╭──
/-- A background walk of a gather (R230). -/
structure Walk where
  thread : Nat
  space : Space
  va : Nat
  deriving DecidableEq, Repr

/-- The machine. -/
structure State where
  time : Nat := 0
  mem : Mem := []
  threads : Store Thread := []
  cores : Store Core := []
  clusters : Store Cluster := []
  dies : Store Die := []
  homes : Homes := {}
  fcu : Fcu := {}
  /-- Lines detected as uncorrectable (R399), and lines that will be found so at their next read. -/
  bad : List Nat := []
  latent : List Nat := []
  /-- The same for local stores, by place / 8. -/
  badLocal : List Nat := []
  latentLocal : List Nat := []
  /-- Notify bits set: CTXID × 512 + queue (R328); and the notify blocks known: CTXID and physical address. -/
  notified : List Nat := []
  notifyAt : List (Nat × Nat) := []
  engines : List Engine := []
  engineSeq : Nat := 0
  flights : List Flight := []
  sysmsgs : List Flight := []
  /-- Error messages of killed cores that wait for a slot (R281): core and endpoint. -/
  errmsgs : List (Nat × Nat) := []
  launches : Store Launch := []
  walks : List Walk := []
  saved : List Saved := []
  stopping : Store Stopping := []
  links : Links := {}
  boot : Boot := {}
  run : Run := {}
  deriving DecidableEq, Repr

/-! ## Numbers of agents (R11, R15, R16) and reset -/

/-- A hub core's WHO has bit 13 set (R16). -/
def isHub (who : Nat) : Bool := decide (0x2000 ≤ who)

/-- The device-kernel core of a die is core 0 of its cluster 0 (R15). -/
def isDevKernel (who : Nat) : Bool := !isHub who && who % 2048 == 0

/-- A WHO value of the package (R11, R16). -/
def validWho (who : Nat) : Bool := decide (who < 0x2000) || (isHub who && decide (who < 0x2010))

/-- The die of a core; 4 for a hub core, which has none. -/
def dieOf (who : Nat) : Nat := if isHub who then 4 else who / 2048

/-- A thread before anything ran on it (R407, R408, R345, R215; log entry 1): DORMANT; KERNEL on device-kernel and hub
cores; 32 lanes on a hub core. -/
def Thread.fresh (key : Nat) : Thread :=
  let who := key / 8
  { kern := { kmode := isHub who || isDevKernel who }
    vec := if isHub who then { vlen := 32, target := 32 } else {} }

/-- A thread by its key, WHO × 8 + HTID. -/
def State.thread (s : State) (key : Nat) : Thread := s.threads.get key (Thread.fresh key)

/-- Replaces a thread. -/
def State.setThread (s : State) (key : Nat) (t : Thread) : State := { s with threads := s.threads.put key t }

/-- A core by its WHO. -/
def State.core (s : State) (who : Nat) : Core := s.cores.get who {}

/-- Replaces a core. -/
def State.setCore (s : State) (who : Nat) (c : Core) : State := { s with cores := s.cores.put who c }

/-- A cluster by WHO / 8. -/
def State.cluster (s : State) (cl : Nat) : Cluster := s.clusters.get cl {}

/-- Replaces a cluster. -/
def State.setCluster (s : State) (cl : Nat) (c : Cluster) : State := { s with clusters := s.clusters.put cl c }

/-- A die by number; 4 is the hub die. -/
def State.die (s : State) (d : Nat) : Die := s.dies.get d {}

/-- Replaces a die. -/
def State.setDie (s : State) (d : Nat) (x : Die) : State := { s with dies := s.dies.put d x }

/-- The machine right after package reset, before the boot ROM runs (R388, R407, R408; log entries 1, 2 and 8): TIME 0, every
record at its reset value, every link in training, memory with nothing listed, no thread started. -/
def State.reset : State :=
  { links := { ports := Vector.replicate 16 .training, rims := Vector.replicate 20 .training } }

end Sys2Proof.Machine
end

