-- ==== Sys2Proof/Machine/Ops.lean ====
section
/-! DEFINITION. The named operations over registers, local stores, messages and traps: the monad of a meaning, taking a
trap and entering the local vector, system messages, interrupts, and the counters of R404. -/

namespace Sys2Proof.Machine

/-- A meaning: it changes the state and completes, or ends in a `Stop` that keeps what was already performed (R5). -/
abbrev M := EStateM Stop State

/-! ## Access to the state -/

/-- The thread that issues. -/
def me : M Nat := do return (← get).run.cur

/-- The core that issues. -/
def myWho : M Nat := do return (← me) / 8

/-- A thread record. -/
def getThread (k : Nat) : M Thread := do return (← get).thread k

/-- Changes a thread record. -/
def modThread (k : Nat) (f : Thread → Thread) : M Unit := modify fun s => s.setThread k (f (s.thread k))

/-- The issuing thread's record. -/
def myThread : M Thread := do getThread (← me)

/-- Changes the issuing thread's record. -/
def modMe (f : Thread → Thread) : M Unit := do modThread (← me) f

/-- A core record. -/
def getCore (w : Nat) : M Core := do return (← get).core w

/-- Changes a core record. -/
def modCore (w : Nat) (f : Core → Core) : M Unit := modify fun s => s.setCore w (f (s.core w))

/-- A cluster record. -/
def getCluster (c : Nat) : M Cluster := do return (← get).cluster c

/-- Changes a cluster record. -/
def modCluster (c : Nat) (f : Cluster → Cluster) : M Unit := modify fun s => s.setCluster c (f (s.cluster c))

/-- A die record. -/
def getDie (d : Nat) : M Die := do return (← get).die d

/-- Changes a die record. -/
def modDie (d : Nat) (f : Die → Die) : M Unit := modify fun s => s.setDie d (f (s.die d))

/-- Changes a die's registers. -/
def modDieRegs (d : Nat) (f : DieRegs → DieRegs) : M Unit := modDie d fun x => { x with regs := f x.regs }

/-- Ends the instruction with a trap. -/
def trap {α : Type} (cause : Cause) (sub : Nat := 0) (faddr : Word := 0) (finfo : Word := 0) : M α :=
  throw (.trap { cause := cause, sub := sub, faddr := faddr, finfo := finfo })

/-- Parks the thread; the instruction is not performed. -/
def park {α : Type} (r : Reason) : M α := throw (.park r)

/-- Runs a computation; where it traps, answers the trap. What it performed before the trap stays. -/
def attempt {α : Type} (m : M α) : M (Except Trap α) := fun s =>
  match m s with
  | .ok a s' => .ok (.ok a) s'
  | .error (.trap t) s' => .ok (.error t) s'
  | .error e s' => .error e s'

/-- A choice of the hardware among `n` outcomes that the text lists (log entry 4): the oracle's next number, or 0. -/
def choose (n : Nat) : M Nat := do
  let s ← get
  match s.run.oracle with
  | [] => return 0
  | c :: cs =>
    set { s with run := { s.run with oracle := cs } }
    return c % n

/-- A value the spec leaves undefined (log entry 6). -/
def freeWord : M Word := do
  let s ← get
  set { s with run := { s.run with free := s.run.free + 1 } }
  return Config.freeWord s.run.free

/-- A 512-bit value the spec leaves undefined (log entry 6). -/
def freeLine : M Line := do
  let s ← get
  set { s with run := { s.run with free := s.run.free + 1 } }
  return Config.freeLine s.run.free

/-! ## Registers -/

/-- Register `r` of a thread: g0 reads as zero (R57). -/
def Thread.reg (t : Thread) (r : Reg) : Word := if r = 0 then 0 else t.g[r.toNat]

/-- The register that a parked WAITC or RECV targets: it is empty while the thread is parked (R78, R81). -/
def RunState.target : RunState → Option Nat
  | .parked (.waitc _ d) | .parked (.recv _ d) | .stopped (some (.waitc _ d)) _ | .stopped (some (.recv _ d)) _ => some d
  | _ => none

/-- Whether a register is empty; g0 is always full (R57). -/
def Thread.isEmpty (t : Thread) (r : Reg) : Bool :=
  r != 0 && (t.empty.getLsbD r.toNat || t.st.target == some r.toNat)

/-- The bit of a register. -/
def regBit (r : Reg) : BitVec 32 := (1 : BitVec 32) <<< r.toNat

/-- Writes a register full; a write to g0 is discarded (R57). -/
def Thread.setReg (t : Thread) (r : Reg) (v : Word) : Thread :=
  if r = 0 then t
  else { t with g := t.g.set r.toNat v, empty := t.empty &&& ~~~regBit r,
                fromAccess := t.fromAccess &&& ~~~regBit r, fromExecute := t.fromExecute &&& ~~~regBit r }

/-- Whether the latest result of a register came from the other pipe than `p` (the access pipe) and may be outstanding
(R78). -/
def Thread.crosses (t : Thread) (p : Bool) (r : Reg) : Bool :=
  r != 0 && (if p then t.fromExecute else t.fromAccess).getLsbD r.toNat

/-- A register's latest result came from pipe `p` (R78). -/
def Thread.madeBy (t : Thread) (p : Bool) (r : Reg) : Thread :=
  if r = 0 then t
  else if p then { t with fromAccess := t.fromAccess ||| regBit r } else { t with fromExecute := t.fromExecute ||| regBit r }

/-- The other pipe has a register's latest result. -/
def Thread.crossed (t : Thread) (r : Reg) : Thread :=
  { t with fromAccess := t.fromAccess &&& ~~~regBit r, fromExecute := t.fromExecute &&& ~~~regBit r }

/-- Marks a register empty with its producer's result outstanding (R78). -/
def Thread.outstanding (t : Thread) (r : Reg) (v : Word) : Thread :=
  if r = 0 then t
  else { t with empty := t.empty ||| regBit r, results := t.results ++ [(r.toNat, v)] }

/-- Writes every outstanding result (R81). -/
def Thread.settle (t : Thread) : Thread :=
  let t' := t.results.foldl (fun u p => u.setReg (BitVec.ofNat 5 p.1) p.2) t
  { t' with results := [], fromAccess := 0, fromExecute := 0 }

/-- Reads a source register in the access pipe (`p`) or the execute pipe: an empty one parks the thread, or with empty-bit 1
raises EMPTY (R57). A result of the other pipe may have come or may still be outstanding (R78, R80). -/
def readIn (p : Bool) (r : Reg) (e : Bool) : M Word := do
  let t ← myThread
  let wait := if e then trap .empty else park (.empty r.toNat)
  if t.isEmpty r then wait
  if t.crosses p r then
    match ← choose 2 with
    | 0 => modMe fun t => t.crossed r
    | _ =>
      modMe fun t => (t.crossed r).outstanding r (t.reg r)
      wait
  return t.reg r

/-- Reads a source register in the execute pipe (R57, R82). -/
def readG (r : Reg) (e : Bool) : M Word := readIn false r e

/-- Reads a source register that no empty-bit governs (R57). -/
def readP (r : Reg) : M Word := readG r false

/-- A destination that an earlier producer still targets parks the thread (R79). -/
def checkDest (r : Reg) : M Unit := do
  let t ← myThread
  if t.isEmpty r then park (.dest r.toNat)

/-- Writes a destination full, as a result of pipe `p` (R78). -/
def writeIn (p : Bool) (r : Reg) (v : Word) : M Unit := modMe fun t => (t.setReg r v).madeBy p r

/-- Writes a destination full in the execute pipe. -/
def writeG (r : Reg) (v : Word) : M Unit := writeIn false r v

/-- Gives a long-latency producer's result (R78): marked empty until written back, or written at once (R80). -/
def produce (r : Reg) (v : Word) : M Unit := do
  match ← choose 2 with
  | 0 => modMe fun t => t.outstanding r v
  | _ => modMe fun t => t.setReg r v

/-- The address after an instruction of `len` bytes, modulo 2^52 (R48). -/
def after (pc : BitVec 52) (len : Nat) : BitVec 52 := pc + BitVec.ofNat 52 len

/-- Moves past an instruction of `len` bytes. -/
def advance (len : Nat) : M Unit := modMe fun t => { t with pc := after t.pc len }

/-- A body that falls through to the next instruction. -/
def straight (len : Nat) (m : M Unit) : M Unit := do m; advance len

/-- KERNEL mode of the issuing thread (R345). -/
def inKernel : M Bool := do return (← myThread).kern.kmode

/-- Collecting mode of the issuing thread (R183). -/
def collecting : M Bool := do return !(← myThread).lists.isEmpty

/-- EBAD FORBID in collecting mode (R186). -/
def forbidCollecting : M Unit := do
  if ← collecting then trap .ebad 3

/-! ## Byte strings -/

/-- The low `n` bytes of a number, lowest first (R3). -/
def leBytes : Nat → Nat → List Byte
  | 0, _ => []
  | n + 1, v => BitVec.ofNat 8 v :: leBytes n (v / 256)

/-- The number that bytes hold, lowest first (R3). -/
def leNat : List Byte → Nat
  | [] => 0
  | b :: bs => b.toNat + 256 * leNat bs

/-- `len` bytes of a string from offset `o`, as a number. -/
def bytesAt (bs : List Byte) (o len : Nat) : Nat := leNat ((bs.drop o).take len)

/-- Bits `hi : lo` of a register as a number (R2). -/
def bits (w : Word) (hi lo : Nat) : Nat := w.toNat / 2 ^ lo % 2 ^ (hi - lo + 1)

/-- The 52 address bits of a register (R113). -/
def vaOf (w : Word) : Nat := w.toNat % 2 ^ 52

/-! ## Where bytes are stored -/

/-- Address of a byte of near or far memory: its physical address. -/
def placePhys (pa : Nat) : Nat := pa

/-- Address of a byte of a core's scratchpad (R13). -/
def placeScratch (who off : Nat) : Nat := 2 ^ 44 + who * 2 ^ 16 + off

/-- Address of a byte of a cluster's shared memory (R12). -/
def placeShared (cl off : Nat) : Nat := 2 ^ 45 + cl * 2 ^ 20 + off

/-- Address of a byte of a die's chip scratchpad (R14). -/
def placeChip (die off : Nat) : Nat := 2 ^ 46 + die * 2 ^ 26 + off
╰──
▶ [TASK GOAL] The output should be exactly the lines above from the line containing "def modCore (w" to the line containing "Changes a die record. -/", inclusive, with no other lines.

▶ [SOLUTION FOR THIS EXERCISE]
def modCore (w : Nat) (f : Core → Core) : M Unit := modify fun s => s.setCore w (f (s.core w))

/-- A cluster record. -/
def getCluster (c : Nat) : M Cluster := do return (← get).cluster c

/-- Changes a cluster record. -/
def modCluster (c : Nat) (f : Cluster → Cluster) : M Unit := modify fun s => s.setCluster c (f (s.cluster c))

/-- A die record. -/
def getDie (d : Nat) : M Die := do return (← get).die d

/-- Changes a die record. -/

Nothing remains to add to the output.